I charged after him. “Did you know?” My hands balled at my sides.

Fisher pulled off his helmet. “What are you doing here?” He climbed off his bike and carried his helmet to the cabinet.

“Did. You. KNOW?”

“Jesus, Reese.” He turned, unzipping his jacket. “What the hell is going on?”

“Did you know that my mom is a lesbian? Gay. Homosexual. Are you understanding me now?” I shook my head over and over again, running my hands through my hair.

It wasn’t real. It wasn’t true.

I didn’t deserve that, not after everything I’d been through.
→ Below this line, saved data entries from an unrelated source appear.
/-- R44, R52, R184, R186: FIND returns the live record of one slot and changes no state. By the key modes it is a slot that
matches, and NOT_FOUND where none does. A plate field is its characters, folded, before spaces; a key has its slot or signed
offset in the first byte, its tag or ticket number in the first four. -/
def Obligations.FindReturnsTheLiveRecord : Prop :=
  (∀ (l : List Byte) (p : Plate), plateOf l = some p ↔
    ∃ (cs : List Byte) (n : Nat), l = cs ++ List.replicate n 0x20 ∧ 1 ≤ cs.length ∧ cs.length ≤ 10 ∧
      (∀ c ∈ cs, (0x41 ≤ c.toNat ∧ c.toNat ≤ 0x5A) ∨ (0x61 ≤ c.toNat ∧ c.toNat ≤ 0x7A) ∨ (0x30 ≤ c.toNat ∧ c.toNat ≤ 0x39)) ∧
      p = cs.map fun c => if 0x61 ≤ c.toNat ∧ c.toNat ≤ 0x7A then c - 0x20 else c) ∧
  (∀ (a b c d : Byte) (rest : List Byte),
    let key := a :: b :: c :: d :: rest
    let n := ((a.toNat * 256 + b.toNat) * 256 + c.toNat) * 256 + d.toNat
    (keyTag key).map (fun t => t.toNat) = (if n = 0 then none else some n) ∧
    keyTicket key = (if 1 ≤ n ∧ n ≤ 99999999 then some n else none) ∧
    keySlot key = (if a.toNat < 128 then some a.toNat else none) ∧
    keyOffset key = (if a.toNat < 128 then (a.toNat : Int) else (a.toNat : Int) - 256)) ∧
  ∀ (s : State) (key : List Byte), s.listening →
    let found (n : Nat) : Host.Outcome State Fault Refusal :=
      .next (s.answered Code.find .done (.visit ⟨n, s.slot n⟩))
    let refused (c : ReplyCode) : Host.Outcome State Fault Refusal := .next (s.answered Code.find c)
    exec (.find 1 key) s = (if (byteAt key 0).toNat < 128 then found (byteAt key 0).toNat else refused .outOfRange) ∧
    (∀ mode (p : Visit → Bool),
      (mode = 2 ∧ ∃ t, keyTag key = some t ∧ p = fun v => v.isOpen && v.tag == some t) ∨
      (mode = 3 ∧ ∃ q, plateOf key = some q ∧ p = fun v => v.isOpen && v.plate == q) ∨
      (mode = 4 ∧ ∃ t, keyTicket key = some t ∧ p = fun v => v.ticket.any fun k => k.number == t) →
        (∃ n v, s.visit n = some v ∧ p v = true ∧ exec (.find mode key) s = found n) ∨
        ((∀ n v, s.visit n = some v → p v = false) ∧ exec (.find mode key) s = refused .notFound)) ∧
    (keyTag key = none → exec (.find 2 key) s = refused .outOfRange) ∧
    (plateOf key = none → exec (.find 3 key) s = refused .outOfRange) ∧
    (keyTicket key = none → exec (.find 4 key) s = refused .outOfRange) ∧
    (let n := (s.register.cursor.position : Int) + keyOffset key
     exec (.find 5 key) s = if 0 ≤ n ∧ n ≤ 127 then found n.toNat else refused .outOfRange) ∧
    ∀ mode : Byte, mode = 0 ∨ 5 < mode.toNat → exec (.find mode key) s = refused .malformed

/-- R71, R82, R84: what GET_VEHICLE, GET_ACCOUNT and GET_KIND answer. -/
def Obligations.TableReads : Prop :=
  ∀ s : State, s.listening →
    let today := s.service.clock.toNat / 86400
    let entry (v : Vehicle) : Body :=
      .vehicle v (match v.tare with
        | some t => decide (t.day ≤ today ∧ today - t.day < v.validity)
        | none => false) today
    (∀ mode key, exec (.getVehicle mode key) s = .next (
      if mode = 2 then
        match keyTag key with
        | none => s.answered Code.getVehicle .outOfRange
        | some t => match s.vehicles.find? fun v => v.tag == t with
          | some v => s.answered Code.getVehicle .done (entry v)
          | none => s.answered Code.getVehicle .notFound
      else if mode = 3 then
        match plateOf key with
        | none => s.answered Code.getVehicle .outOfRange
        | some p => match s.vehicles.find? fun v => v.plate == p with
          | some v => s.answered Code.getVehicle .done (entry v)
          | none => s.answered Code.getVehicle .notFound
      else s.answered Code.getVehicle .malformed)) ∧
    (∀ n, exec (.getAccount n) s = .next (
      if n = 0 then s.answered Code.getAccount .outOfRange
      else match s.account n with
        | some a => s.answered Code.getAccount .done (.account a)
        | none => s.answered Code.getAccount .notFound)) ∧
    ∀ code : Byte, exec (.getKind code) s = .next (
      if 1 ≤ code.toNat ∧ code.toNat ≤ 32 then
        s.answered Code.getKind .done (.kind code.toNat (s.kinds.getD (code.toNat - 1) Kind.initial))
      else s.answered Code.getKind .outOfRange)

/-- R111, R133, R164, R172, R178: what READ_GATE, READ_SESSION, READ_PRINTERS, READ_NOTICES and STATUS answer. A clear
option that is no yes/no value is refused (the model's choice: log 20). That the record of a session carries its clear
mark and its check waiver in every state but VACANT is the model's choice (log 37). -/
def Obligations.BlockReads : Prop :=
  ∀ s : State, s.listening →
    (∀ b clear, exec (.readGate b clear) s = .next (
      match gateOf b, flagOf clear with
      | some g, some c =>
        let k := s.gate g
        (if c then s.setGate g { k with drops := 0 } else s).answered Code.readGate .done (.gate {
          barrier := k.barrier, request := k.request, locked := k.locked, pass := k.pass
          green := decide (k.barrier = .up ∧ k.pass = true ∨ k.barrier = .forced)
          occupied := k.occupied, upSwitch := k.upSwitch, downSwitch := k.downSwitch
          warnTime := k.warnTime, driveLimit := k.driveLimit, settleTime := k.settleTime
          memory := k.memory.map fun m => m.tag, drops := k.drops, waiting := k.waiting.isSome })
      | _, _ => s.answered Code.readGate .outOfRange)) ∧
    (∀ b, exec (.readSession b) s = .next (
      match deckOf b with
      | none => s.answered Code.readSession .outOfRange
      | some d =>
        let k := s.deck d
        let left (due : Nat) : Nat := (due - s.now + 999999) / 1000000
        let call (g : GateId) : Option CallImage :=
          (s.gate g).waiting.map fun c => ⟨c.form, s.now / 1000 - c.stamp, left c.due⟩
        s.answered Code.readSession .done (.session {
          record := k.session, boardLeft := (k.session.bind fun v => v.boardDue).map left
          captureLeft := (k.session.bind fun v => v.captureDue).map left, times := k.times
          roadCall := call (d.gate .road), yardCall := call (d.gate .yard) }))) ∧
    (let image (p : PrinterId) : PrinterImage :=
      ⟨s.printing.printers.get p, s.waitingCount p, (s.oldestWaiting p).map fun x => x.2⟩
     exec .readPrinters s = .next (s.answered Code.readPrinters .done (.printers {
      p1 := image .p1, p2 := image .p2, lastServed := s.printing.lastServed, times := s.printing.times
      job := s.printing.job.map fun j =>
        ⟨j.printer, j.slot, j.ticket, j.copy, match j.phase with
          | .completing due => .completing ((due - s.now + 999999) / 1000000)
          | _ => .sending j.sent⟩ }))) ∧
    exec .readNotices s = .next (s.answered Code.readNotices .done (.notices s.notices
      (s.notices.any fun l => l.detail.isSome) (s.notices.any fun l => l.detail.isSome && l.level == .urgent))) ∧
    exec .status s = .next (s.answered Code.status .done (.status {
      identity := Config.partIdentity, silicon := Config.siliconRevision, cause := s.service.cause
      intact := s.service.intact, quiet := s.service.quiet, wake := s.service.wake, latch := s.emergency.latch
      emergencyInput := s.emergency.input, deck1 := (s.deck .d1).unit.reading.availability
      deck2 := (s.deck .d2).unit.reading.availability, nextTicket := s.register.nextTicket
      freeCount := s.register.slots.countP fun sl => sl.visit.isNone, clock := s.service.clock
      clockSet := s.service.clockSet }))

/-! ### Deck Weighing -/

/-- R4, R19, R26: RETRY_CELL, examined in its order, clears the cell's FAILED mark and miss count. The lapse of the warm-up
timer sets the skip count to 3, and cycles may start; a deck with a FAILED enabled cell becomes FAULT and drops its waiting
calls with CALL_REFUSED, the road end first (R117), without a DECK_FAULT. -/
def Obligations.RetryCellAndWarmUp : Prop :=
  (∀ (s : State) (b cell : Byte), s.listening → exec (.retryCell b cell) s = .next (
     match deckOf b with
     | none => s.answered Code.retryCell .outOfRange
     | some d =>
       let k := s.deck d
       if 8 ≤ cell.toNat then s.answered Code.retryCell .outOfRange
       else match k.cal.record with
         | none => s.answered Code.retryCell .deckUnavailable
         | some r =>
           if r.cells.getLsbD cell.toNat = true then
             (s.setDeck d { k with cells := { k.cells with
               cells := k.cells.cells.set cell.toNat ⟨0, false⟩ } }).answered Code.retryCell .done
           else s.answered Code.retryCell .notFound)) ∧
  ∀ (s : State) (d : DeckId) (due : Nat), s.powered = true → (s.deck d).unit.warmUp = some due →
    let k := s.deck d
    let failed := ∃ r i, k.cal.record = some r ∧ i < 8 ∧ r.cells.getLsbD i = true ∧ (k.cells.cell i).failed = true
    let s' : State := { s with now := max s.now due }
    (¬ failed → exec (.warmUpLapse d) s = .next (s'.setDeck d { k with
      cells := { k.cells with skip := 3 }, unit := { k.unit with warmUp := none } })) ∧
    let refuse (g : GateId) (x : State) : State := if (s.gate g).waiting = none then x else
      (x.setGate g { s.gate g with waiting := none }).raise .callRefused (.refusal g .deckUnavailable)
    (failed → exec (.warmUpLapse d) s = .next (refuse (d.gate .yard) (refuse (d.gate .road) (s'.setDeck d { k with
      cells := { k.cells with skip := 3 }
      unit := { k.unit with warmUp := none, reading := { k.unit.reading with availability := .fault } } }))))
What was God doing? He wasn’t supposed to give me more than I could handle. That was way more than I could handle.

Fisher slowed his movements, easing his arms out of his jacket and returning it to the cabinet next to his helmet. Fisher wasn’t tense like me. He wasn’t stunned, frozen in place.

No bugged-out eyes.

No jaw dropping to the ground.

Not a single sign that I was presenting him with new information.

“Did I know your mom and Rose are together? Yes.”